I gave up on bike insurance years ago since it was such a huge proportion of the bikes value to not be worth it, so the house insurance will cover it in the house only.

They've always been well locked, and if on a car bike rack never left anywhere unattended. If I went on hols with them they would be covered over in the car.

If they are really posh bikes then something like the seatpost, stem or brakes wouldn't be locked and worth nicking, so inside or with me were the only options


----------



## ob1 (Sep 25, 2007)

I have had a claim met by the CIS for two cycles stolen from the rear of our motorhome under our House Contents policy, the limit was £1000 on each.

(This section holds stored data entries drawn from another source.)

/-- A FRESH record not heard for 3 intervals becomes STALE and a STALE one not heard for 8 becomes LOST, which raises
PEER LOST and marks its tags ORPHAN; that before those times the commands change nothing is the model's choice (log
entry 2). The count reset timer at the reclaim time clears both counts and the pending loss and stops. A tie delay that
is served does nothing more without a qualifying report, and with one, a dead side cut off, the other side LIVE and
every gate check holding, puts the close in flight. At a TIE outside DEFAULTED operation each block at the Feeder
Coordinator keeps the tie delay of its dead side, starts it anew for another one, and stops it with no dead side or
outside STANDBY. While it is served, a qualifying report puts the close in flight when the gate passes; refused, the
station stays in STANDBY with the delay served and the refusal recorded with requester RESTORE, so that the next block
asks again. That the timer starts when COORDINATOR_BLOCK takes the block is log entry 26, and that a block waiting at a
measurement loss is taken while LOST too is the model's choice (log entry 51). (R78, R80, R81, R139, R140, R148, R152,
R155, R156, R157, R175) -/
def Obligations.PeerAndTieTimersExpire : Prop :=
  ∀ s : State, s.startUp = none →
    (∀ (slot : Fin 16) (p : Peer), s.peers.slots[slot.val]? = some (some p) →
      (p.freshness = .fresh →
        (p.lastHeard + 3 * p.interval ≤ s.clock.ms / 10 * 10 →
          exec (.peerStale slot) s =
            .next (finish false s
              { s with
                peers :=
                  { s.peers with
                    slots := s.peers.slots.set slot.val (some { p with freshness := .stale }) } })) ∧
        (s.clock.ms / 10 * 10 < p.lastHeard + 3 * p.interval →
          exec (.peerStale slot) s = .next (finish false s s))) ∧
      (p.freshness = .stale →
        (p.lastHeard + 8 * p.interval ≤ s.clock.ms / 10 * 10 →
          exec (.peerLost slot) s =
            .next (finish false s
              { s with
                peers :=
                  { s.peers with
                    slots := s.peers.slots.set slot.val (some { p with freshness := .lost }) }
                alarms := { s.alarms with flags := s.alarms.flags ||| 512#12 }
                tags :=
                  { s.tags with
                    feeder :=
                      s.tags.feeder.map fun x =>
                        x.map fun e => if e.holder = p.address then { e with orphan := true } else e } })) ∧
        (s.clock.ms / 10 * 10 < p.lastHeard + 8 * p.interval →
          exec (.peerLost slot) s = .next (finish false s s)))) ∧
    (∀ elapsed, s.coord.countReset = some elapsed → s.cfg.sequence.reclaim * 1000 ≤ elapsed →
      exec .countResetTimerExpiry s =
        .next (finish false s
          { s with
            seq := { s.seq with sectionalizeCount := 0, isolateCount := 0 }
            coord := { s.coord with pendingLoss := none, countReset := none } })) ∧
    (∀ side, s.coord.tie = some side → side.served = false → s.cfg.coordination.tieDelay * 1000 ≤ side.elapsed →
      ((∀ p ∈ s.peers.held, s.qualifies side.deadIsSource p = false) →
        exec .tieDelayServed s =
          .next (finish false s
            { s with coord := { s.coord with tie := some { side with served := true } } })) ∧
      (∀ p r, p ∈ s.peers.held → p.freshness ≠ .lost → p.isolation = some r → r.superseded = false →
        r.cutOff = (if side.deadIsSource then s.cfg.identity.sourceSegment else s.cfg.identity.loadSegment) →
        r.cutOff ≠ 0 → s.clock.ms / 10 * 10 ≤ r.heard + s.cfg.coordination.validity * 60000 →
        s.cfg.identity.role = .tie → s.loader.defaulted = false → s.seq.phase = .standby →
        s.meas.src.presence = (if side.deadIsSource then .dead else .live) →
        s.meas.load.presence = (if side.deadIsSource then .live else .dead) →
        GatePasses s → s.mech.position = .opened →
        ∃ t, exec .tieDelayServed s = .next (finish false s t) ∧
          Only [.seq, .coord, .oc, .mail, .mech, .energy, .battery] s t ∧ CloseStarted s t false)) ∧
    (∀ (p : Publication) (rest : List Publication), s.mail.coordinator = p :: rest → p.lossRuns = false →
      s.cfg.identity.role = .tie → s.loader.defaulted = false →
      let deadSide (source : Bool) : Prop :=
        s.seq.phase = .standby ∧ s.meas.src.presence = (if source then .dead else .live) ∧
          s.meas.load.presence = (if source then .live else .dead)
      let qualifies (source : Bool) (q : Peer) (r : IsolationReport) : Prop :=
        q ∈ s.peers.held ∧ q.freshness ≠ .lost ∧ q.isolation = some r ∧ r.superseded = false ∧
          r.cutOff = (if source then s.cfg.identity.sourceSegment else s.cfg.identity.loadSegment) ∧ r.cutOff ≠ 0 ∧
          s.clock.ms / 10 * 10 ≤ r.heard + s.cfg.coordination.validity * 60000
      let after (tie : Option TieDelay) : State :=
        { s with
          mail := { s.mail with coordinator := rest }
          coord :=
            { s.coord with
              tie := tie
              countReset :=
                if p.srcWas ≠ .live ∧ p.src = .live ∧ s.meas.src.presence = .live then some 0
                else s.coord.countReset } }
      (¬ deadSide true → ¬ deadSide false →
        exec .coordinatorBlock s = .next (finish false s (after none))) ∧
      (∀ source, deadSide source → (∀ x, s.coord.tie = some x → x.deadIsSource ≠ source) →
        exec .coordinatorBlock s =
          .next (finish false s (after (some { deadIsSource := source, elapsed := 0, served := false })))) ∧
      (∀ x, s.coord.tie = some x → deadSide x.deadIsSource →
        (x.served = false ∨ (∀ q r, ¬ qualifies x.deadIsSource q r) →
          exec .coordinatorBlock s = .next (finish false s (after (some x)))) ∧
        (∀ q r, x.served = true → qualifies x.deadIsSource q r →
          (GatePasses s → s.mech.position = .opened →
            ∃ t, exec .coordinatorBlock s = .next (finish false s t) ∧ CloseStarted s t false ∧
              Only [.seq, .coord, .oc, .mail, .mech, .energy, .battery] s t) ∧
          (∀ reason, s.gateReason = some reason →
            ∃ t, exec .coordinatorBlock s = .next (finish false s t) ∧ Only [.mail, .coord, .gate, .tags] s t ∧
              t.coord = (after (some x)).coord ∧ t.mail = (after (some x)).mail ∧
              t.gate = some { reason, requester := .restore, time := s.clock.seconds } ∧
              (reason ≠ .tag → t.tags = s.tags)))))

/-- At a MIDPOINT outside DEFAULTED operation a publication is a loss when the source went from LIVE to DEAD, and role,
position, sequence state and SOUND at the publication let the voltage-loss logic run. A loss within the section window
of the last pickup as of it counts toward sectionalizing at a non-protective station and nothing at a protective one; a
later one counts toward isolation when an upstream peer that is not LOST has reported FAULT within the isolate window,
and otherwise is kept as pending with its time. A count that reaches its setting opens a closed switch at rest with that
cause, starting an event where none is open, and in TRIPPING and RECLOSING joins its cause to the trip in hand or to the
held causes, starting the event there too (log entry 49). A block without a loss counts nothing and starts the count
reset timer when the source turns LIVE. That the conditions and the pickup time are stamped at the publication is log
entry 32, and that the timer starts when COORDINATOR_BLOCK takes it is log entry 26; that a publication waiting at a
measurement loss counts while LOST too is the model's choice (log entry 51). (R43, R56, R148, R149, R150, R151, R152) -/
def Obligations.LossesCountTowardOpening : Prop :=
  ∀ (s : State) (p : Publication) (rest : List Publication), s.startUp = none → s.mail.coordinator = p :: rest →
    s.cfg.identity.role = .midpoint → s.loader.defaulted = false →
    let loss := p.srcWas = .live ∧ p.src = .dead ∧ p.sound = true ∧ p.lossRuns = true
    let pickup :=
      match s.oc.lastPickup with
      | some time => if time ≤ p.time then some time else p.lastPickup
      | none => p.lastPickup
    let near := ∃ last, pickup = some last ∧ p.time ≤ last + s.cfg.coordination.sectionWindow
    ∃ t, exec .coordinatorBlock s = .next (finish false s t) ∧
      t.mail.coordinator = rest ∧ t.tags = s.tags ∧ t.peers = s.peers ∧
      (¬ loss →
        Only [.mail, .coord] s t ∧ t.coord.pendingLoss = s.coord.pendingLoss ∧
          t.coord.countReset =
            (if p.srcWas ≠ .live ∧ p.src = .live ∧ s.meas.src.presence = .live then some 0
             else s.coord.countReset)) ∧
      (loss → near →
        t.coord.pendingLoss = s.coord.pendingLoss ∧
        (s.cfg.identity.protectiveFlag = true → Only [.mail, .coord] s t) ∧
        (s.cfg.identity.protectiveFlag = false →
          let setting := s.cfg.coordination.sectionalizeCount
          t.seq.sectionalizeCount = min (s.seq.sectionalizeCount + 1) setting ∧
            t.seq.isolateCount = s.seq.isolateCount ∧
            (setting ≤ s.seq.sectionalizeCount + 1 → CanOpen s →
              OpenStarted s t ⟨false, false, true, false⟩ ∧ EventStarted s t) ∧
            (setting ≤ s.seq.sectionalizeCount + 1 → InOperation s → OpenJoined s t true false) ∧
            (s.seq.sectionalizeCount + 1 < setting →
              Only [.mail, .coord, .seq] s t ∧ t.seq.phase = s.seq.phase))) ∧
      (loss → ¬ near →
        let setting := s.cfg.coordination.isolateCount
        let supports (q : Peer) : Prop :=
          q.freshness ≠ .lost ∧ s.upstream q = true ∧
            ∃ r, q.fault = some r ∧ p.time ≤ r.heard + s.cfg.coordination.isolateWindow
        ((∃ q ∈ s.peers.held, supports q) →
          t.coord.pendingLoss = none ∧ t.seq.isolateCount = min (s.seq.isolateCount + 1) setting ∧
            t.seq.sectionalizeCount = s.seq.sectionalizeCount ∧
            (setting ≤ s.seq.isolateCount + 1 → CanOpen s →
              OpenStarted s t ⟨false, false, false, true⟩ ∧ EventStarted s t) ∧
            (setting ≤ s.seq.isolateCount + 1 → InOperation s → OpenJoined s t false true) ∧
            (s.seq.isolateCount + 1 < setting →
              Only [.mail, .coord, .seq] s t ∧ t.seq.phase = s.seq.phase)) ∧
        ((∀ q ∈ s.peers.held, ¬ supports q) →
          Only [.mail, .coord] s t ∧ t.coord.pendingLoss = some p.time))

Another point to be careful off is that for some unknown reason the majority of insurers exclude electric cycles. I cannot understand this exclusion as many 'normal' cycles can be dearer than the electric types. Again, the CIS do not differentiate and cover up to £1000.

Ron


----------



## DTPCHEMICALS (Jul 24, 2006)

Just google "electric bike insurance" and then give one or two a call

DAve p


----------



## wakk44 (Jun 15, 2006)

ob1 said:


> I have had a claim met by the CIS for two cycles stolen from the rear of our motorhome under our House Contents policy, the limit was £1000 on each.
> 
> Another point to be careful off is that for some unknown reason the majority of insurers exclude electric cycles. I cannot understand this exclusion as many 'normal' cycles can be dearer than the electric types. Again, the CIS do not differentiate and cover up to £1000.
> 
> Ron


I also claimed for my sons bike through CIS home insurance,even though it was stolen away from the house they paid up with no quibbles,very good company to deal with 

I agree with whoever said that getting an older bike that is not so much of a target for thieves is preferable,(thanks Geoff  )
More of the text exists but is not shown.